There's no way they're going to accept it 😂 they didn't even import it correctly
So they're producing it
tbh I kinda figured they would...weird shaped PCBs like that are actually not all that more difficult to produce if you're CNCing it anyway
you clearly designed it with the tool diameter in mind so there's no reason for them to reject it
whoever runs these is going to be very confused about what they're for though lmao
Good advice. I'm not a fan of language models for task like this myself, but if it works for you. It helps to do a bit of academic prep as well. Kirchhoff's laws, all the variations of ohm's laws, series vs. parallel behavior of common circuit components etc.

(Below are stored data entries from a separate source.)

-- ==== Sys2Proof/Proofs/SettlementArithmetic.lean ====
section
/-! The arithmetic of the settlement calculation (section 7.2): what the rounding of R131 is on a product that is not negative,
that it commutes with the sign, and the discount fee, commission and charges that follow. -/

namespace Sys2Proof.Machine

/-! ### The rounding -/

@[simp] theorem roundTenThousandth_zero : roundTenThousandth 0 = 0 := by decide

/-- R131: a negative quotient is rounded as its magnitude would be, and then given its sign back. -/
theorem roundTenThousandth_neg (n : Int) : roundTenThousandth (-n) = -roundTenThousandth n := by
  obtain hneg | rfl | hpos := lt_trichotomy n 0
  · simp only [roundTenThousandth, if_pos (show 0 ≤ -n by omega), if_neg (not_le.mpr hneg), neg_neg]
  · simp
  · simp only [roundTenThousandth, if_pos hpos.le, if_neg (show ¬0 ≤ -n by omega), neg_neg]

/-- R131: a quotient that is not negative goes to the nearest integer, and up at one half. -/
theorem roundTenThousandth_bounds_of_nonneg {n : Int} (hn : 0 ≤ n) :
    20000 * roundTenThousandth n ≤ 2 * n + 10000 ∧ 2 * n + 10000 < 20000 * roundTenThousandth n + 20000 := by
  rw [roundTenThousandth, if_pos hn]
  omega

/-- R131: a quotient that is not positive goes to the nearest integer, and down at one half. -/
theorem roundTenThousandth_bounds_of_nonpos {n : Int} (hn : n ≤ 0) :
    2 * n - 10000 ≤ 20000 * roundTenThousandth n ∧ 20000 * roundTenThousandth n - 20000 < 2 * n - 10000 := by
  have hmagnitude := roundTenThousandth_bounds_of_nonneg (show 0 ≤ -n by omega)
  rw [roundTenThousandth_neg] at hmagnitude
  omega

theorem roundTenThousandth_nonneg {n : Int} (hn : 0 ≤ n) : 0 ≤ roundTenThousandth n := by
  have hbounds := roundTenThousandth_bounds_of_nonneg hn
  omega

theorem roundTenThousandth_nonpos {n : Int} (hn : n ≤ 0) : roundTenThousandth n ≤ 0 := by
  have hbounds := roundTenThousandth_bounds_of_nonpos hn
  omega

/-! ### The discount fee -/

theorem discountFee_nonneg {b : Bank} (t : Terms) (hbase : 0 ≤ settlementBase b) : 0 ≤ discountFee b t :=
  roundTenThousandth_nonneg (mul_nonneg hbase t.discount.cast_nonneg)

theorem discountFee_nonpos {b : Bank} (t : Terms) (hbase : settlementBase b ≤ 0) : discountFee b t ≤ 0 :=
  roundTenThousandth_nonpos (mul_nonpos_of_nonpos_of_nonneg hbase t.discount.cast_nonneg)

theorem discountFee_of_discount_zero (b : Bank) {t : Terms} (hrate : t.discount = 0) : discountFee b t = 0 := by
  simp [discountFee, hrate]

theorem abs_settlementBase_le {b : Bank} {limit : Nat} (hredeemed : b.redeemed ≤ limit) (hrefunded : b.refunded ≤ limit) :
    |settlementBase b| ≤ limit := by
  rw [settlementBase, abs_le]
  omega

/-- R131: the magnitude of B × d is at most (2^48 − 1) × 1,500. -/
theorem abs_feeProduct_le {b : Bank} {t : Terms} (hredeemed : b.redeemed ≤ 2 ^ 48 - 1) (hrefunded : b.refunded ≤ 2 ^ 48 - 1)
    (hrate : t.discount ≤ 1500) : |settlementBase b * t.discount| ≤ 422212465065982500 :=
  calc |settlementBase b * t.discount| = |settlementBase b| * t.discount := by rw [abs_mul, Nat.abs_cast]
    _ ≤ ((2 ^ 48 - 1 : Nat) : Int) * 1500 :=
      mul_le_mul (abs_settlementBase_le hredeemed hrefunded) (by exact_mod_cast hrate) (by positivity) (by positivity)
    _ = 422212465065982500 := by norm_num

/-- Settles O37: each clause is the rounding's own lemma read at the product B × d; the table is evaluated. -/
theorem discountFeeRoundsHalfAwayFromZero : Obligations.DiscountFeeRoundsHalfAwayFromZero := by
  refine ⟨fun b t => ⟨rfl, ?positive, ?negative, discountFee_nonneg t, discountFee_nonpos t,
    discountFee_of_discount_zero b, abs_feeProduct_le⟩, ?table⟩
  case positive => exact roundTenThousandth_bounds_of_nonneg
  case negative => exact fun hproduct => roundTenThousandth_bounds_of_nonpos hproduct.le
  case table => decide

/-! ### The commission and the charges -/

/-- R132: the commission is the quotient of S × k by 10,000, rounded down. -/
theorem commissionOf_bounds (b : Bank) (t : Terms) :
    10000 * commissionOf b t ≤ b.sold * t.commission ∧ b.sold * t.commission < 10000 * commissionOf b t + 10000 :=
  ⟨Nat.mul_div_le _ _, Nat.lt_mul_div_succ _ (by decide)⟩

theorem commissionOf_of_commission_zero (b : Bank) {t : Terms} (hrate : t.commission = 0) : commissionOf b t = 0 := by
  simp [commissionOf, hrate]

theorem chargesOf_of_charge_zero (b : Bank) {t : Terms} (hcharge : t.charge = 0) : chargesOf b t = 0 := by
  simp [chargesOf, hcharge]

/-- R132: any fraction is kept by the mall, so a product below 10,000 gives no commission. -/
theorem commissionOf_eq_zero_of_lt {b : Bank} {t : Terms} (hproduct : b.sold * t.commission < 10000) : commissionOf b t = 0 :=
  Nat.div_eq_of_lt hproduct

/-- Settles O38: the bounds of the quotient, the zero rates of UNENROLLED terms, and 399 × 25 below 10,000. -/
theorem commissionRoundsDownAndChargesCount : Obligations.CommissionRoundsDownAndChargesCount := by
  refine ⟨fun b t => ?quotient, fun b => ?unenrolled, fun b t hsold hrate => ?worked⟩
  case quotient =>
    obtain ⟨hlower, hupper⟩ := commissionOf_bounds b t
    exact ⟨hlower, hupper, rfl⟩
  case unenrolled =>
    exact ⟨discountFee_of_discount_zero b rfl, commissionOf_of_commission_zero b rfl, chargesOf_of_charge_zero b rfl⟩
  case worked => exact commissionOf_eq_zero_of_lt (by rw [hsold, hrate]; decide)

end Sys2Proof.Machine
end

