/-- A finished card request leaves the stores as the request left them: the Posting Unit was IDLE before it (R17, R25). -/
theorem traffic_finishCard (q : CardRequest) (reason : ReplyReason) (block : List Byte) (idle : s.posting = .idle) :
    Traffic s (finishCard q reason block { s with posting := .card q }) := by
  have same : { s with posting := .idle, cardSlot := none } = ({ s with cardSlot := none } : State) := by rw [← idle]
  unfold finishCard
  exact Traffic.trans (t := { s with cardSlot := none }) ⟨rfl, id, id⟩ (same ▸ traffic_sendReply _ _ _ _ _)

theorem path_takeCard {α : Type} (mine : CardOp → Option α) (serve : α → CardRequest → State → State) (s : State)
    (served : ∀ a q, s.posting = .idle → Path i s (serve a q { s with posting := .card q })) : Path i s (takeCard mine serve s) := by
  obtain same | ⟨q, a, -, idle, -, -, ⟨-, busy⟩ | ⟨-, takes⟩⟩ := takeCard_cases mine serve s
  · rw [same]
    exact .refl
  · have refused : finishCard q .busy [] s = finishCard q .busy [] { s with posting := .card q } := rfl
    rw [busy, refused]
    exact .ofTraffic (traffic_finishCard q _ _ idle)
  · rw [takes]
    exact served a q idle

/-! ### Ports and clock -/

theorem path_officeEgress (s : State) : Path i s (officeEgress s) := by
  unfold officeEgress
  split
  · rename_i e rest front
    refine Path.followed (.ofTraffic (traffic_shrink (t := { s with officeOut := rest, out := s.out ++ [(.office, e.frame)] })
      rfl rfl le_rfl le_rfl le_rfl (by simp [front]) le_rfl le_rfl id)) (after_placeInstructions _)
  · split
    · rename_i f rest front
      exact .ofTraffic (traffic_shrink rfl rfl (by simp [front]) le_rfl le_rfl le_rfl le_rfl le_rfl id)
    · exact .refl

theorem path_frameEgress (port : Port) (s : State) : Path i s (frameEgressStep port s) := by
  cases port with
  | shop => exact path_ite (fun _ => .ofTraffic (traffic_shopEgress s)) fun _ => .refl
  | office => exact path_ite (fun _ => path_officeEgress s) fun _ => .refl

theorem path_linkDown (port : Port) (s : State) : Path i s (linkDownStep port s) := by
  cases port with
  | shop => exact path_ite (fun _ => .ofTraffic (traffic_flushShop s)) fun _ => .refl
  | office =>
    exact path_ite (fun _ => Path.followed (.ofTraffic (traffic_flushOffice s)) (after_placeInstructions _)) fun _ => .refl

/-! ### Till requests -/

theorem path_decline (r : TillRequest) (reason : DeclineReason) (card : Option CardRecord) (reserved : responseReserved s) :
    Path i s (decline r reason card s) := .ofChange (.till (.respond _ _ _ _ _ _ reserved))

/-- The head of the check order declines, or hands the card found to the kind's own tests (R31). -/
theorem path_serveOnCard (own : TillRequest → Nat → CardRecord → State → State) (r : TillRequest) (idle : s.posting = .idle)
    (room : shopPlaces s < 16)
    (served : ∀ slot c, lookupCard s c.number = some (slot, c) → c.state ≠ .retired → Path i s (own r slot c s)) :
    Path i s (serveOnCard own r s) := by
  have reserved : responseReserved s := .inl ⟨idle, room⟩
  unfold serveOnCard
  split
  · exact path_decline r _ none reserved
  · split
    · exact path_decline r _ none reserved
    · rename_i slot c found
      obtain ⟨looked, live⟩ := liveCard_some found
      split
      · exact path_decline r _ (some c) reserved
      · exact served slot c ((lookupCard_some looked).2.2 ▸ looked) live

theorem path_takeOnCard (kind : RequestKind) (own : TillRequest → Nat → CardRecord → State → State) (s : State)
    (served : ∀ r u slot c, u.posting = .idle → shopPlaces u < 16 → lookupCard u c.number = some (slot, c) → c.state ≠ .retired →
      Path i u (own r slot c u)) : Path i s (takeTill kind (serveOnCard own) s) :=
  path_takeTill kind _ s fun r u idle room => path_serveOnCard own r idle room fun slot c => served r u slot c idle room

theorem heldSum_filter_le (p : Hold → Bool) (holds : List Hold) : heldSum (holds.filter p) ≤ heldSum holds :=
  List.Sublist.sum_le_sum (List.Sublist.map _ List.filter_sublist) fun _ _ => Nat.zero_le _

theorem heldSum_append (a b : List Hold) : heldSum (a ++ b) = heldSum a + heldSum b := by simp [heldSum]

/-- Free is the balance less the unexpired holds, where the holds are covered (R9). -/
theorem freeAmount_add_held {c : CardRecord} (now : Option Nat) (covered : heldSum c.holds ≤ c.balance) :
    freeAmount now c + heldSum (liveHolds now c.holds) = c.balance :=
  Nat.sub_add_cancel ((heldSum_filter_le _ _).trans covered)

theorem SameCard.refl_of_holds {c d : CardRecord} (number : d.number = c.number) (program : d.program = c.program)
    (holds : d.holds.length ≤ c.holds.length) : SameCard s c d := ⟨number, program, fun few _ => holds.trans few⟩

theorem length_liveHolds_le (now : Option Nat) (holds : List Hold) : (liveHolds now holds).length ≤ holds.length :=
  List.length_filter_le _ _

theorem matchProgram_lt {programs : Table Program} {card index : Nat} (h : matchProgram programs card = some index) :
    index < Config.programCount := List.mem_range.1 (List.mem_of_find?_eq_some h)

/-- An ISSUE in hand is for a number no record carries, in the EMPTY slot found, within the ceiling of its program (R39). -/
theorem prepares_issueHand {r : TillRequest} {index slot : Nat} (program : matchProgram s.programs r.card = some index)
    (tests : firstFailure (issueTests s r (programAt s index)) = none) (empty : firstEmpty s r.card = some slot) :
    Prepares s (issueHand s r index (programAt s index) slot) := by
  simp only [firstFailure_none, issueTests, List.forall_mem_cons, decide_eq_true_eq, Option.isNone_iff_eq_none] at tests
  obtain ⟨-, -, -, -, fits, unused, -⟩ := tests
  obtain ⟨inWindow, vacant⟩ := firstEmpty_some empty
  exact .issue index (issuedCard s r index (programAt s index)) (matchProgram_lt program) unused inWindow vacant rfl rfl rfl rfl rfl
    fits rfl rfl rfl

theorem path_serveIssue (r : TillRequest) (idle : s.posting = .idle) (room : shopPlaces s < 16) : Path i s (serveIssue r s) := by
  have declines := fun reason => path_decline (i := i) r reason none (.inl ⟨idle, room⟩ : responseReserved s)
  unfold serveIssue
  split
  · exact declines _
  · split
    · exact declines _
    · split
      · exact declines _
      · split
        · exact declines _
        · exact .ofChange (.till (.await _ idle room (prepares_issueHand ‹_› ‹_› ‹_›) rfl))
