theorem path_abandon (tag : Nat) : Path i s (serveAbandon tag s) := by
  refine path_ite (fun releasing => ?_) fun _ => .ofTraffic (traffic_sendReply _ _ _ _ _)
  obtain ⟨carried, same⟩ := after_carryAdditions (s.batch.records.filter BatchRecord.awaitsSending)
    { s with batch := { s.batch with records := s.batch.records.map abandonRecord } }
  have still : (abandonWrite s).batch.state = .releasing := (congrArg Batch.state same).trans releasing
  exact (((Path.ofChange (.batch (.abandoned releasing))).followed carried).followed (after_settleIfFinal still)).framed
    (traffic_sendReply _ _ _ _ _)

/-! ### Resets, start-ups and erasures -/

theorem after_offerItem (item : StartItem) (s : State) : ReflTransGen Aftermath s (offerItem item s) := by
  cases item with
  | notice n => exact .single (.traffic (traffic_handNotice n s))
  | instruction =>
    simp only [offerItem]
    split
    · exact .refl
    · exact .single (.place [_] _ ‹_›)

theorem after_offerItems (items : List StartItem) (s : State) :
    ReflTransGen Aftermath s (items.foldl (fun u i => offerItem i u) s) := by
  induction items generalizing s with
  | nil => exact .refl
  | cons item rest ih => exact (after_offerItem item s).trans (ih _)

/-- The batch left over is completed, walked or left as it stands (R142, R166, R180). -/
theorem path_recoverBatch (held : s.inReset = true) :
    Path i s (recoverBatch { s with inReset := false, pages := tearPages s.pages }) := by
  unfold recoverBatch
  refine path_ite (fun due => ?_) fun _ => path_ite (fun releasing => ?_) fun other => ?_
  · exact .ofChange (.run (.recovered _ held (.completed due)))
  · exact Path.followed (.ofChange (.run (.recovered _ held (.doubted releasing)))) (.single (.walk rfl releasing))
  · exact .ofChange (.run (.recovered _ held (.stands other)))

theorem path_startUp (s : State) : Path i s (startUpStep s) := by
  refine path_ite (fun held => path_ite (fun _ => ?_) fun _ => path_ite (fun _ => ?_) fun _ => ?_) fun _ => .refl
  · exact (Path.ofChange (.run (.erasing .initialising held (.inr rfl)))).framed ⟨rfl, id, id⟩
  · exact .ofChange (.run (.erasing .repeated held (.inl rfl)))
  · refine Path.followed (Path.framed (path_recoverBatch held) ?_) (after_offerItems _ _)
    exact ⟨rfl, id, id⟩

theorem path_restartReset (s : State) : Path i s (outOfReset (fun s => if restartDue s then resetState s else s) s) :=
  path_outOfReset fun _ => path_ite (fun _ => .ofChange (.run .reset)) fun _ => .refl

theorem idle_of_postingDone (h : postingDone s = true) : s.posting = .idle := of_decide_eq_true (Bool.and_eq_true_iff.1 h).1
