-- ==== Sys2Proof/Proofs/CycleInvariants.lean ====
section
/-! The invariants of the settlement cycle: the cycle a batch settles (R127) and the computed marks (R114, R128). -/

namespace Sys2Proof.Machine

variable {i : Instr} {s t u : State}

theorem completionDue_iff (s : State) :
    completionDue s = true ↔ s.batch.state = .computing ∧ Config.merchantCount ≤ s.batch.cursor := by
  simp only [completionDue, Bool.and_eq_true, decide_eq_true_eq]

/-! ### The cycle of the batch -/

theorem batchNamesClosedCycle_iff (s : State) : batchNamesClosedCycle s = true ↔
    s.cycle < 65536 ∧ (s.batch.state ≠ .empty → s.batch.cycle = (s.cycle + 65535) % 65536) := by
  simp only [batchNamesClosedCycle, Bool.and_eq_true, Bool.or_eq_true, decide_eq_true_eq, ne_eq, or_iff_not_imp_left]

/-- A batch that keeps its cycle and was not EMPTY keeps naming the cycle before the current one. -/
theorem batchNamesClosedCycle_congr (h : batchNamesClosedCycle s = true) (cycle : t.cycle = s.cycle)
    (named : t.batch.cycle = s.batch.cycle) (started : s.batch.state = .empty → t.batch.state = .empty) :
    batchNamesClosedCycle t = true := by
  rw [batchNamesClosedCycle_iff] at h ⊢
  rw [cycle, named]
  exact ⟨h.1, fun running => h.2 (mt started running)⟩

theorem Recovers.keepsCycle {b : Batch} (recovers : Recovers s b) :
    b.cycle = s.batch.cycle ∧ (s.batch.state = .empty → b.state = .empty) := by
  cases recovers with
  | completed due => exact ⟨rfl, fun empty => by simp [completionDue, empty] at due⟩
  | doubted => exact ⟨rfl, id⟩
  | stands => exact ⟨rfl, id⟩

theorem BatchChange.keepsClosedCycle (change : BatchChange s u) (h : batchNamesClosedCycle s = true) :
    batchNamesClosedCycle u = true := by
  cases change with
  | calculated => exact batchNamesClosedCycle_congr h rfl rfl id
  | completed due => exact batchNamesClosedCycle_congr h rfl rfl fun empty => by simp [completionDue, empty] at due
  | closed =>
    rw [batchNamesClosedCycle_iff] at h ⊢
    obtain ⟨bound, -⟩ := h
    exact ⟨Nat.mod_lt _ (by decide), fun _ => show s.cycle = ((s.cycle + 1) % 65536 + 65535) % 65536 by omega⟩
  | adjusted => exact h
  | granted mode budget computed => exact batchNamesClosedCycle_congr h rfl rfl fun empty => by simp [empty] at computed
  | funded => exact h
  | paid n r =>
    obtain ⟨_, _, freed⟩ := releaseSlot_frame r s
    rw [freed]
    exact h
  | returned n r =>
    obtain ⟨_, _, freed⟩ := releaseSlot_frame r s
    rw [freed]
    exact h
  | timedOut => exact h
  | abandoned => exact h

theorem Change.keepsClosedCycle (change : Change i s u) (h : batchNamesClosedCycle s = true) : batchNamesClosedCycle u = true := by
  cases change with
  | stay => exact h
  | clock => exact h
  | till change =>
    obtain ⟨_, _, _, _, _, _, _, _, same⟩ := change.frame
    rw [same.eq]
    exact h
  | card _ change =>
    obtain ⟨_, _, _, _, rfl⟩ := change.frame
    exact h
  | directory change =>
    obtain ⟨_, _, _, rfl⟩ := change.frame
    exact h
  | table change =>
    obtain ⟨_, _, rfl⟩ := change.frame
    exact h
  | batch change => exact change.keepsClosedCycle h
  | run change =>
    cases change with
    | reset => exact h
    | erasing => exact h
    | recovered batch _ recovers => exact batchNamesClosedCycle_congr h rfl recovers.keepsCycle.1 recovers.keepsCycle.2
    | begun => exact h
    | erased => rfl

theorem Aftermath.keepsClosedCycle (after : Aftermath s t) (h : batchNamesClosedCycle s = true) : batchNamesClosedCycle t = true := by
  cases after with
  | traffic moves =>
    rw [moves.stores.eq]
    exact h
  | carry => exact h
  | settle releasing => exact batchNamesClosedCycle_congr h rfl rfl fun empty => by simp [empty] at releasing
  | walk => exact h
  | place => exact h

/-- Settles O59: only a close and an erasure change a cycle, and the close changes both. -/
theorem batchSettlesTheCycleBeforeTheCurrentOne : Obligations.BatchSettlesTheCycleBeforeTheCurrentOne := fun _ _ holds stepped =>
  step_keeps (P := fun s => batchNamesClosedCycle s = true) stepped id
    (fun moves h => by rw [moves.stores.eq]; exact h) Change.keepsClosedCycle Aftermath.keepsClosedCycle holds

/-! ### The computed marks -/

theorem marksFollowCursor_iff (s : State) : marksFollowCursor s = true ↔
    ∀ m, m < Config.merchantCount → ((positionAt s m).computed = true ↔ (s.batch.state = .computing → m < s.batch.cursor)) := by
  unfold marksFollowCursor
  rw [List.all_eq_true]
  refine forall_congr' fun m => ?_
  refine imp_congr List.mem_range ?_
  rw [beq_iff_eq, Bool.eq_iff_iff, Bool.or_eq_true, decide_eq_true_eq, decide_eq_true_eq, ne_eq, imp_iff_not_or]

/-- Marks that stand, with a batch that computes as before. -/
theorem marksFollowCursor_congr (h : marksFollowCursor s = true) (marks : ∀ m, (positionAt t m).computed = (positionAt s m).computed)
    (state : t.batch.state = .computing ↔ s.batch.state = .computing) (cursor : t.batch.cursor = s.batch.cursor) :
    marksFollowCursor t = true := by
  rw [marksFollowCursor_iff] at h ⊢
  intro m bound
  rw [marks, state, cursor]
  exact h m bound

/-- A position written with the same mark leaves every mark. -/
theorem computed_write {m : Nat} {q : Position} (same : q.computed = (positionAt s m).computed)
    (written : t.positions = s.positions.write Position.zero m q) (n : Nat) :
    (positionAt t n).computed = (positionAt s n).computed := by
  unfold positionAt at same ⊢
  rw [written, Table.read_write]
  split
  · next here => rw [here, same]
  · rfl

theorem Moves.computed {h : Hand} {p : Position} (moves : Moves s h p) :
    p.computed = (positionAt s h.request.merchant).computed := by cases moves <;> rfl

theorem TillChange.keepsMarks (change : TillChange s u) (h : marksFollowCursor s = true) : marksFollowCursor u = true := by
  cases change with
  | await => exact h
  | respond => exact h
  | joint hand p _ moves =>
    rw [(acceptMovement_stores hand p s).eq]
    exact marksFollowCursor_congr h (computed_write moves.computed rfl) Iff.rfl rfl
  | hold => exact h

/-- Outside COMPUTING every closing bank is COMPUTED, and it stays so in every other state. -/
theorem marksFollowCursor_settled (h : marksFollowCursor s = true) (before : s.batch.state ≠ .computing) (positions : t.positions = s.positions)
    (after : t.batch.state ≠ .computing) : marksFollowCursor t = true := by
  rw [marksFollowCursor_iff] at h ⊢
  intro m bound
  have mark := (h m bound).2 fun computing => absurd computing before
  exact iff_of_true (by unfold positionAt at mark ⊢; rwa [positions]) fun computing => absurd computing after

/-- At the end of the walk every closing bank is COMPUTED (R140). -/
theorem marksFollowCursor_completed (h : marksFollowCursor s = true) (due : completionDue s = true) (positions : t.positions = s.positions)
    (after : t.batch.state ≠ .computing) : marksFollowCursor t = true := by
  obtain ⟨-, ended⟩ := (completionDue_iff s).1 due
  rw [marksFollowCursor_iff] at h ⊢
  intro m bound
  have mark := (h m bound).2 fun _ => by omega
  exact iff_of_true (by unfold positionAt at mark ⊢; rwa [positions]) fun computing => absurd computing after

/-- A close swaps the banks of every merchant (R121). -/
theorem positionAt_closeWrite {m : Nat} (bound : m < Config.merchantCount) :
    positionAt (closeWrite s) m = (positionAt s m).close := by
  unfold closeWrite positionAt
  rw [Table.read_build _ _ _ _ bound]

theorem BatchChange.keepsMarks (change : BatchChange s u) (h : marksFollowCursor s = true) : marksFollowCursor u = true := by
  cases change with
  | calculated q records totals computing below bank computed =>
    rw [marksFollowCursor_iff] at h ⊢
    intro m bound
    have mark := h m bound
    simp only [positionAt, Table.read_write, computing, true_implies] at mark ⊢
    split
    · next here => simp [here, computed]
    · rw [mark]
      omega
  | completed due => exact marksFollowCursor_completed h due rfl BatchState.noConfusion
  | closed =>
    rw [marksFollowCursor_iff]
    intro m bound
    have read : positionAt (closeWrite s) m = (positionAt s m).close := positionAt_closeWrite bound
    rw [read]
    exact iff_of_false Bool.noConfusion fun below => absurd (below rfl) (Nat.not_lt_zero m)
  | adjusted m amount => exact marksFollowCursor_congr h (computed_write (q := Machine.adjusted amount (positionAt s m)) rfl rfl) Iff.rfl rfl
  | granted mode budget computed => exact marksFollowCursor_settled h (by simp [computed]) rfl BatchState.noConfusion
  | funded => exact h
  | paid n r =>
    obtain ⟨_, _, freed⟩ := releaseSlot_frame r s
    rw [freed]
    exact h
  | returned n r =>
    obtain ⟨_, _, freed⟩ := releaseSlot_frame r s
    rw [freed]
    exact h
  | timedOut => exact h
  | abandoned => exact h

theorem Change.keepsMarks (change : Change i s u) (h : marksFollowCursor s = true) : marksFollowCursor u = true := by
  cases change with
  | stay => exact h
  | clock => exact h
  | till change => exact change.keepsMarks h
  | card _ change =>
    obtain ⟨_, _, _, _, rfl⟩ := change.frame
    exact h
  | directory change =>
    obtain ⟨_, _, _, rfl⟩ := change.frame
    exact h
  | table change =>
    obtain ⟨_, _, rfl⟩ := change.frame
    exact h
  | batch change => exact change.keepsMarks h
  | run change =>
    cases change with
    | reset => exact h
    | erasing => exact h
    | recovered batch _ recovers =>
      cases recovers with
      | completed due => exact marksFollowCursor_completed h due rfl BatchState.noConfusion
      | doubted => exact h
      | stands => exact h
    | begun => exact h
    | erased => exact (marksFollowCursor_iff _).2 fun m _ => iff_of_true rfl BatchState.noConfusion

theorem Aftermath.keepsMarks (after : Aftermath s t) (h : marksFollowCursor s = true) : marksFollowCursor t = true := by
  cases after with
  | traffic moves =>
    rw [moves.stores.eq]
    exact h
  | carry m amount => exact marksFollowCursor_congr h (computed_write (q := addCarry amount (positionAt s m)) rfl rfl) Iff.rfl rfl
  | settle releasing => exact marksFollowCursor_settled h (by simp [releasing]) rfl BatchState.noConfusion
  | walk => exact h
  | place => exact h

/-- Settles O58: a step of the walk moves mark and cursor together, and only a close clears a mark. -/
theorem computedMarksFollowTheCursor : Obligations.ComputedMarksFollowTheCursor := fun _ _ holds stepped =>
  step_keeps (P := fun s => marksFollowCursor s = true) stepped id
    (fun moves h => by rw [moves.stores.eq]; exact h) Change.keepsMarks Aftermath.keepsMarks holds

end Sys2Proof.Machine
end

It is also good idea to pick a micro-controller architecture that you're comfortable with, build a breakout board for it (power, clock signal, I/O) and write/test a standard library for that architecture before using it in an application. This way you don't have to rely on someone else's code and you now have a platform (code, reference designs, partlist etc.) which is reusable in the future. Make sure the parts that aren't easily exchanged (multi-pin integrated circuits with unique functionality) aren't end of life, critical to some large manufacturers production runs or have similar availability constraints.
Assuming you've internalized the basic theory, The Art of Electronics 3rd Edition is a good reference. Physics of Semiconductor Devices is also very beneficial and The Car Hacker's Handbook if you're going to dive into things that move.
I've got PDF copies of all three hosted (on a super slow site) if anyone wants them and can't find them via search engine.
Too big for Discord.
Out of interest, what is the purpose of Oro?
Memory safe embedded OS for stuff and things?